Background & Summary

Trapa L., known as water chestnut or water caltrop, is the only genus of Trapaceae. Although the Angiosperm Phylogeny Group (APG) IV treated Trapaceae belonging to Lythraceae, the term “Trapaceae” is still used by some scholars today due to a handful of morphological differences between the two families1. Trapa plants are annual floating-leaved herbs naturally growing in temperate, subtropical and tropical regions of the Old World, and invasive in Australia and North America2. They reproduce sexually and/or asexually and have a high degree of autogamy3,4. The genus has two diversity centers, i.e. the Yangtze River Basin (central China) and the Amur River- Tumen River Basin (the border between China and Russia)5. Trapa plants have high edible value because of their large starchy seeds, which has a long history of consumption. In China, archaeological studies found that water chestnut was widely eaten during the Neolithic Age (7000-2000 BC) with 21 unearthed sites in the basins of the Yellow River and Yangtze River6. In ancient Europe, inhabitants also gathered water chestnut seeds as part of their diet between 4000 and 1000 BC7. The cultivation of water chestnut can be traced back to the Tang (618–907 AD) and Song (916–1279 AD) dynasties8 in the middle and lower reaches of the Yangtze River. At present, it is an important aquatic crop widely grown in China and India9. Additionally, the tender Trapa seeds, stems and leaves are used as vegetables because of the fresh and sweet taste, whereas their seed pericarps are traditional Chinese medicine because of their bioactive components in the treatment of cancer, inflammation and atherosclerosis10,11,12. Furthermore, Trapa has significant ecological value in improving water quality due to its strong absorption capacity for heavy metals and pollutants13.

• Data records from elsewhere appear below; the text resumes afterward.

theorem resetRow_default_clearsControl (h : s.params.resetState = defaultResetState) (k : ResetKind) :
    ClearsControl (resetRow k s) := by
  unfold resetRow
  rw [h]
  cases k with
  | powerOn | software | wdt => rfl
  | mclr => cases s.asleep <;> rfl

theorem resetRow_default_keepsData (h : s.params.resetState = defaultResetState) (hk : k ≠ .powerOn) :
    KeepsData (resetRow k s) := by
  unfold resetRow
  rw [h]
  cases k with
  | powerOn => exact absurd rfl hk
  | software | wdt => rfl
  | mclr => cases s.asleep <;> rfl

/-! ## What a column does -/

/-- The column does not speak of the environment's moves. -/
theorem ResetBy.of_inputs (h : ResetBy row { s with inputs := rest } t) : ResetBy row s t := { h with }

/-- A 12-bit register is its upper four bits above its lower byte. -/
theorem fsr_toNat (v : BitVec 12) : v.toNat = 256 * (v.extractLsb' 8 4).toNat + (v.extractLsb' 0 8).toNat := by
  have hv := v.isLt
  rw [extract_toNat, extract_toNat]
  omega

theorem fsr_toNat_of_high_zero {v : BitVec 12} (h : v.extractLsb' 8 4 = 0#4) :
    v.toNat = (v.extractLsb' 0 8).toNat := by
  rw [fsr_toNat v, h]
  exact Nat.zero_add _

theorem fsr_lt_of_high_zero {v : BitVec 12} (h : v.extractLsb' 8 4 = 0#4) : v.toNat < 256 := by
  rw [fsr_toNat_of_high_zero h]
  exact BitVec.isLt _

theorem fsr_toNat_of_low_kept {v old : BitVec 12} (hhigh : v.extractLsb' 8 4 = 0#4)
    (hlow : v.extractLsb' 0 8 = old.extractLsb' 0 8) : v.toNat = old.toNat % 256 := by
  rw [fsr_toNat_of_high_zero hhigh, hlow, extract_toNat]
  omega

theorem ResetBy.fsr_high_zero (h : ResetBy row s t) (hrow : ClearsControl row) :
    t.fsr0.extractLsb' 8 4 = 0#4 ∧ t.fsr1.extractLsb' 8 4 = 0#4 ∧ t.fsr2.extractLsb' 8 4 = 0#4 := by
  rw [hrow] at h
  exact ⟨h.fsr0h, h.fsr1h, h.fsr2h⟩

theorem ResetBy.control_cleared (h : ResetBy row s t) (hrow : ClearsControl row) :
    t.gieh = false ∧ t.giel = false ∧ t.bsr = 0#4 ∧ t.tblptr = 0#21 ∧ t.tablat = 0#8 ∧ t.pclath = 0#8 ∧
      t.pclatu = 0#5 ∧ t.wdt = 0 ∧ t.wdtps = 0 ∧ t.fsr0.toNat < 256 ∧ t.fsr1.toNat < 256 ∧ t.fsr2.toNat < 256 := by
  obtain ⟨hhigh0, hhigh1, hhigh2⟩ := h.fsr_high_zero hrow
  rw [hrow] at h
  exact ⟨h.gieh, h.giel, h.bsr, h.tblptr, h.tablat, h.pclath, h.pclatu, h.wdt, h.wdtps, fsr_lt_of_high_zero hhigh0,
    fsr_lt_of_high_zero hhigh1, fsr_lt_of_high_zero hhigh2⟩

/-- Of a column that clears the upper parts of the FSRs and keeps the data, the FSRs keep their lower bytes. -/
theorem ResetBy.data_kept (h : ResetBy row s t) (hclears : ClearsControl row) (hkeeps : KeepsData row) :
    t.w = s.w ∧ t.data = s.data ∧ t.prodh = s.prodh ∧ t.prodl = s.prodl ∧ t.ws = s.ws ∧ t.statuss = s.statuss ∧
      t.bsrs = s.bsrs ∧ t.fsr0.toNat = s.fsr0.toNat % 256 ∧ t.fsr1.toNat = s.fsr1.toNat % 256 ∧
      t.fsr2.toNat = s.fsr2.toNat % 256 := by
  obtain ⟨hhigh0, hhigh1, hhigh2⟩ := h.fsr_high_zero hclears
  rw [hkeeps] at h
  exact ⟨h.w, h.data_unchanged rfl, h.prodh, h.prodl, h.ws, h.statuss, h.bsrs, fsr_toNat_of_low_kept hhigh0 h.fsr0l,
    fsr_toNat_of_low_kept hhigh1 h.fsr1l, fsr_toNat_of_low_kept hhigh2 h.fsr2l⟩

/-! ## The event -/

/-- The move asks for a reset of kind `k`: one from outside, whatever else it asks for, or else a time-out of an awake core
after `WDT_PERIOD` (60_exceptions R296; 70_reset R320). -/
def AsksReset (s : State) (x : BoundaryInput) (k : ResetKind) : Prop :=
  (k = .powerOn ∧ x.reset = some .powerOn) ∨ (k = .mclr ∧ x.reset = some .mclr) ∨
    (k = .wdt ∧ x.reset = none ∧ x.wdtTimeout = true ∧ s.params.wdtEnabled = true ∧ s.asleep = false ∧
      s.params.wdtPeriod ≤ s.cycles - s.wdtClearedAt)

theorem boundaryEvent_of_asksReset (h : AsksReset s x k) : boundaryEvent s x = some (.ok (doReset k s).freeTick) := by
  obtain ⟨rfl, hreset⟩ | ⟨rfl, hreset⟩ | ⟨rfl, hreset, htimeout, henabled, hawake, hperiod⟩ := h
  · simp [boundaryEvent, hreset, ExternalReset.kind]
  · simp [boundaryEvent, hreset, ExternalReset.kind]
  · have hheard : timeOutHeard s x = true := timeOutHeard_iff.2 ⟨htimeout, henabled, .inr hperiod⟩
    simp [boundaryEvent, hreset, hheard, hawake]

/-- The counting does not look at the moves still to come. -/
theorem countWdt_with_inputs (s : State) (x : BoundaryInput) (rest : List BoundaryInput) :
    countWdt { s with inputs := rest } x = { countWdt s x with inputs := rest } := by
  unfold countWdt
  cases x.wdtCount with
  | none => rfl
  | some c => cases s.params.wdtEnabled <;> rfl

/-- The counting leaves everything that a request for a reset depends on. -/
theorem asksReset_countWdt (h : AsksReset s x k) : AsksReset (countWdt s x) x k := by
  simpa only [AsksReset, countWdt_params, countWdt_asleep, countWdt_cycles, countWdt_wdtClearedAt] using h
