-- ==== Sys2Proof/Machine/Fetch.lean ====
section
/-! DEFINITION. What selects the next operation (R70), and how a word of the opcode table is placed there. The block has
no program counter and no fetch (R22): its operations are selected by its ports, the host's by its callers. -/

namespace Sys2Proof.Machine

/-- The pattern `pcm_valid pcm_ready` (R68). -/
def handshakePattern (pcmValid pcmReady : Bool) : BitVec 2 := BitVec.ofBool pcmValid ++ BitVec.ofBool pcmReady

/-- The form an input presents, given the block's `pcm_valid` (R66, R68, R70). -/
def Input.encoded (pcmValid : Bool) : Input → Encoded
  | .command w => .command w
  | .noteOnCall n v => .noteOnCall n v
  | .noteOffCall n => .noteOffCall n
  | .producer ready => .handshake (handshakePattern pcmValid ready)
  | .hostCall op args => .hostCall op args

/-- What selects the next operation, and the state with the inputs of that step taken. `rst = 1` overrides everything
else and accepts no command (R69, R230). With no input queued the producer goes on by itself (R140, R148), `pcm_ready`
being a free value where it matters (R68, log 1). -/
def fetch (s : State) : Encoded × State :=
  match s.rstLine with
  | true :: rest => (.resetLine 1, { s with rstLine := rest })
  | low =>
    match s.inputs with
    | i :: rest => (i.encoded s.pcmValid, { s with rstLine := low.tail, inputs := rest })
    | [] =>
      if s.pcmValid then
        (.handshake (handshakePattern true (Config.freePcmReady s.readyCount)),
          { s with rstLine := low.tail, readyCount := s.readyCount + 1 })
      else (.handshake (handshakePattern false false), { s with rstLine := low.tail })

/-- Queue an input for the coming step, with `rst = 0`. -/
def queueInput (i : Input) (s : State) : State :=
  { s with rstLine := false :: s.rstLine, inputs := i :: s.inputs }

/-- The record stands alone at `dataPointer`, loaded, playing and due, and an UPDATE is called: what a song of that one
record needs for its event to run (R164, R168; log 27). -/
def stageRecord (record : BitVec 48) (s : State) : State :=
  queueInput (.hostCall 3 { noArgs with now := s.now })
    { s with
      stream := writeBytes s.stream s.dataPointer (bytesOfRecord record)
      songValid := true
      playing := true
      eventIndex := 0
      eventCount := 1
      nextEventDueAt := s.now }

/-- The ports as that form has them, so that the coming step selects it. -/
def presentEncoded : Encoded → State → State
  | .command w, s => queueInput (.command w) s
  | .noteOnCall n v, s => queueInput (.noteOnCall n v) s
  | .noteOffCall n, s => queueInput (.noteOffCall n) s
  | .handshake p, s =>
    queueInput (.producer (p.getLsbD 0)) { s with pcmValid := p.getLsbD 1 }
  | .resetLine level, s => { s with rstLine := (level == 1) :: s.rstLine }
  | .event r, s => stageRecord r s
  | .hostCall op args, s => queueInput (.hostCall op args) s

/-- A launch with the guard in a configuration within its constraints, without which no operation runs (R205, U13). -/
def readyToRun (s : State) : State :=
  { s with launch := .guardOk, cfg := if configInRange s.cfg then s.cfg else Config.reference }

end Sys2Proof.Machine
end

A better understanding of species identification, evolutionary relationships and genetic information will greatly facilitate the effective management and sustainable utilization of wild plant resources. However, the classification of Trapa species is still open to debate because of their similar morphology of vegetative organs and the highly variable seeds. Some scholars argued that the genus contained more than 20, 30 or 70 species, while others merged them into one or two polymorphic species14. The quantitative taxonomic studies based on morphological variations showed that Trapa species with similar seed sizes were closely related, and all species were divided into two branches, the large- and small-seed clusters15. This was well supported by the molecular studies based on chloroplast (cp) sequences14,16. The cp genome analysis also showed that both the geographical origin and tubercle morphology of seeds were of great significance for deducing relationship within Trapa14. Cytological studies showed two different chromomeric numbers in Trapa (2n = 2x = 48 and 2n = 4x = 96) and suggested that the tetraploid might be a hybrid of diploids17, which was supported by molecular analyses based on allozymes as well as nuclear and chloroplast DNA sequeences18,19. The existence of the two distinct subgenomes was directly confirmed by the recently published chromosome-level assembly of a tetraploid Trapa natans (AABB) genome8. Furthermore, the resequencing data exhibited that large-seed species contained both diploids (2n = 2x = 48, AA) and tetraploids (2n = 4x = 96, AABB), and the small-seed ones only contained diploids (2n = 2x = 48, BB)8. It is a pity that the genome sequences of representatives of the ‘AA’ and ‘BB’ genomes are not available, though such species are very common in the Trapa genus.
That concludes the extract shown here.